To verify that the installation worked, launch our command line application (Command Prompt for Windows and Terminal for Mac and Linux) and run:

**java -version**

The output should be similar to:

![image.png](attachment:image.png)

While the exact numbers probably won't match, the key thing to verify is that the version is larger than 1.7. This number actually represents Version 7. If we're interested, we can read why at [Oracle's website](http://www.oracle.com/technetwork/java/javase/jdk7-naming-418744.html).

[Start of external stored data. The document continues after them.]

-- ==== Sys2Proof/Machine/PowerEv.lean ====
section
/-! DEFINITION. Power states and pacing of courses (R397 to R402), the cap (R403 to R406), limits that override it (R407 to
R409), energy (R410, R411), the board stage (R413), supplies and clock (R439, R441), stack temperatures (R446, R447). -/

namespace Sys2Proof.Machine

/-! ## Course states (R397 to R399) -/

/-- Whether a gang of a course fires or holds feeds or drains. -/
def Gang.works (g : Gang) : Bool :=
  !g.edge.isEmpty || !g.drains.isEmpty || g.held || g.rows.any (fun r => !r.2.isEmpty) || g.cols.any (fun r => !r.2.isEmpty) ||
    g.cells.any (fun c => !c.2.aq.isEmpty || !c.2.bq.isEmpty)

/-- Whether a course has nothing to do: no sheaf in a slot, no gang at work. -/
def State.courseIdle (s : State) (c : Nat) : Bool :=
  !s.grid.cores.any (fun x => courseOfCore x.1 == c && !x.2.slots.isEmpty) &&
    !s.grid.gangs.any (fun g => courseOfCore g.1 == c && g.2.works)

/-- COURSE_STANDBY: after PWR_IDLE.STBY idle cycles a running course stops its clock. -/
def execCourseStandby (course : Nat) (s : State) : Host.Outcome State Fault Refusal :=
  doneIf (decide (course < 1024))
    (if (s.course course).power = .run ∧ s.courseIdle course then s.updCourse course (fun c => { c with power := .standby }) else s)

/-- Near-core caches of a course are invalidated without write-back, and its gangs' cells hold zero. -/
def State.blankCourse (s : State) (c : Nat) : State :=
  { s with grid := { s.grid with
      cores := s.grid.cores.map (fun x => if courseOfCore x.1 = c then (x.1, { x.2 with lines := [] }) else x)
      gangs := s.grid.gangs.filter (fun g => courseOfCore g.1 != c) } }

/-- COURSE_OFF: a course that has stood in STANDBY for OFFDLY ms without a bound gang gates its rails; OFFDLY 0 never does. -/
def execCourseOff (course : Nat) (s : State) : Host.Outcome State Fault Refusal :=
  doneIf (decide (course < 1024))
    (let c := s.course course
     if c.power ≠ .standby ∨ c.waking ∨ s.pwr.offdly = 0 ∨ s.grid.gangs.any (fun g => courseOfCore g.1 == course && g.2.ctx.isSome) then s
     else (s.blankCourse course).updCourse course (fun c => { c with power := .off }))

/-- COURSE_WAKE_COMPLETE: a woken course runs; its sampler takes the local time, 0 counting as 1 (R377; DESIGN CHOICE). -/
def execCourseWakeComplete (course : Nat) (s : State) : Host.Outcome State Fault Refusal :=
  doneIf (decide (course < 1024))
    (let c := s.course course
     if c.waking ∧ (c.power = .standby ∨ c.power = .off) then
       s.updCourse course (fun c => { c with power := .run, waking := false, sampler := if s.pwr.time = 0 then 1 else s.pwr.time })
     else s)

/-! ## Start pacing (R400) -/

/-- Admit starts from the head of a queue while the credit suffices: what is left of the credit, those admitted, the rest. -/
def admitted : Nat → List Start → Nat × List Start × List Start
  | cr, [] => (cr, [], [])
  | cr, x :: xs =>
    if x.cores ≤ cr then
      let (c, a, r) := admitted (cr - x.cores) xs
      (c, x :: a, r)
    else (cr, [], x :: xs)

/-- ADMIT and INT of the POWER section (R351). -/
def State.admitOf (s : State) : Nat := field s.pwr.mode.toNat 47 32
def State.intOf (s : State) : Nat := field s.pwr.mode.toNat 63 48

/-- A start leaves the queue: its gang fires, and its wait counts in PWR_PACE. Where it came to a queue in use, the part of
its first interval that it waited is open. -/
def State.startGang (s : State) (x : Start) : State :=
  let (w, s) := if x.first then ((0 : Word), s) else s.drawWord
  let part := if s.intOf = 0 then 0 else w.toNat % s.intOf
  let wait := x.age * s.intOf - part
  let s := s.updGang x.gang (fun g => { g with held := false })
  match s.ownerOfCourse (courseOfCore x.gang) with
  | some n => s.updFn n (fun g => { g with paceWaits := sat 32 (g.paceWaits + 1), paceMax := max g.paceMax (sat 32 wait) })
  | none => s

/-- PACING_INTERVAL: the timer of a course reaches INT: credit for the waiting starts, and those that it covers fire. -/
def execPacingInterval (course : Nat) (s : State) : Host.Outcome State Fault Refusal :=
  doneIf (decide (course < 1024))
    (let c := s.course course
     if c.power ≠ .run ∨ c.queue.isEmpty then s
     else
       let (cr, go, rest) := admitted (c.credit + s.admitOf) (c.queue.map (fun (x : Start) => { x with age := x.age + 1 }))
       let s := s.updCourse course (fun c => { c with queue := rest, credit := if rest.isEmpty then 0 else cr })
       go.foldl (fun s x => s.startGang x) s)

/-! ## Budget and grants (R403 to R406) -/

/-- The budget of R404 in milliwatts: a cap in milliwatts, the most that one millisecond may draw, the window in
milliseconds, and the energies of the past milliseconds in microjoules, newest first. Milliseconds before the first count
as 0 (DESIGN CHOICE). -/
def budget (top cap window : Nat) (past : List Nat) : Int :=
  let w : Nat := (past.take window).foldl (· + ·) 0
  let e : Nat := (past.take (window - 1)).foldl (· + ·) 0
  min (top : Int) (min (2 * (cap : Int) - ((w / window : Nat) : Int)) ((cap : Int) * (window : Int) - (e : Int)))

/-- Divide a budget among three demands in an order of claimants: 0 compute, 1 memory, 2 links. -/
def grants (b : Nat) (order : List Nat) (d : List Nat) : List Nat :=
  (order.foldl (fun (acc : Nat × List Nat) k =>
    let g := min acc.1 (d.getD k 0)
    (acc.1 - g, acc.2.set k g)) (b, [0, 0, 0])).2

/-- A rate in percent of full rate, never below 25. -/
def ratePct (grant demand : Nat) : Nat := if demand ≤ grant then 100 else max 25 (100 * grant / demand)

/-- The claimants' order of the POWER section. -/
def State.claimOrder (s : State) : List Nat :=
  [field s.pwr.mode.toNat 9 8, field s.pwr.mode.toNat 11 10, field s.pwr.mode.toNat 13 12]

/-- Share a compute grant: partitions in descending priority, equals in proportion to their demand. -/
def shareCompute (b : Nat) (l : List (Nat × Nat × Nat)) : List (Nat × Nat) :=
  ((List.range 8).reverse.foldl (fun (acc : Nat × List (Nat × Nat)) p =>
    let mine := l.filter (fun x => min x.2.1 7 == p)
    let d := (mine.map (·.2.2)).foldl (· + ·) 0
    let give (x : Nat × Nat × Nat) : Nat := if d ≤ acc.1 then x.2.2 else acc.1 * x.2.2 / d
    (acc.1 - min acc.1 d, acc.2 ++ mine.map (fun x => (x.1, give x)))) (b, [])).2

/-- What a partition is granted: compute in milliwatts, memory and links in percent, and whether it is short of its demand. -/
structure Grant where
  slot : Nat
  compute : Nat
  memory : Nat
  links : Nat
  short : Bool
deriving DecidableEq, Repr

If running java -version returned an error or a different version than the one we just installed, our Java JDK installation most likely wasn't added to our PATH properly. Read this [post](http://cloudlink.soasta.com/t5/CloudTest-Knowledge-Base/Adding-JDK-Path-in-Mac-OS-X-Linux-or-Windows/ta-p/43867) to learn more about how to properly add the Java executable to our PATH.

Now that we have the JVM set up, let's move on to Spark.

![image.png](attachment:image.png)

Because we've installed JDK, we could technically download the original source code and build Spark on our computer. Building from the source code is the process of generating an executable program for our machine. It involves many steps. While there are some performance benefits to building Spark from source, it takes a while to do, and it's hard to debug if the build fails.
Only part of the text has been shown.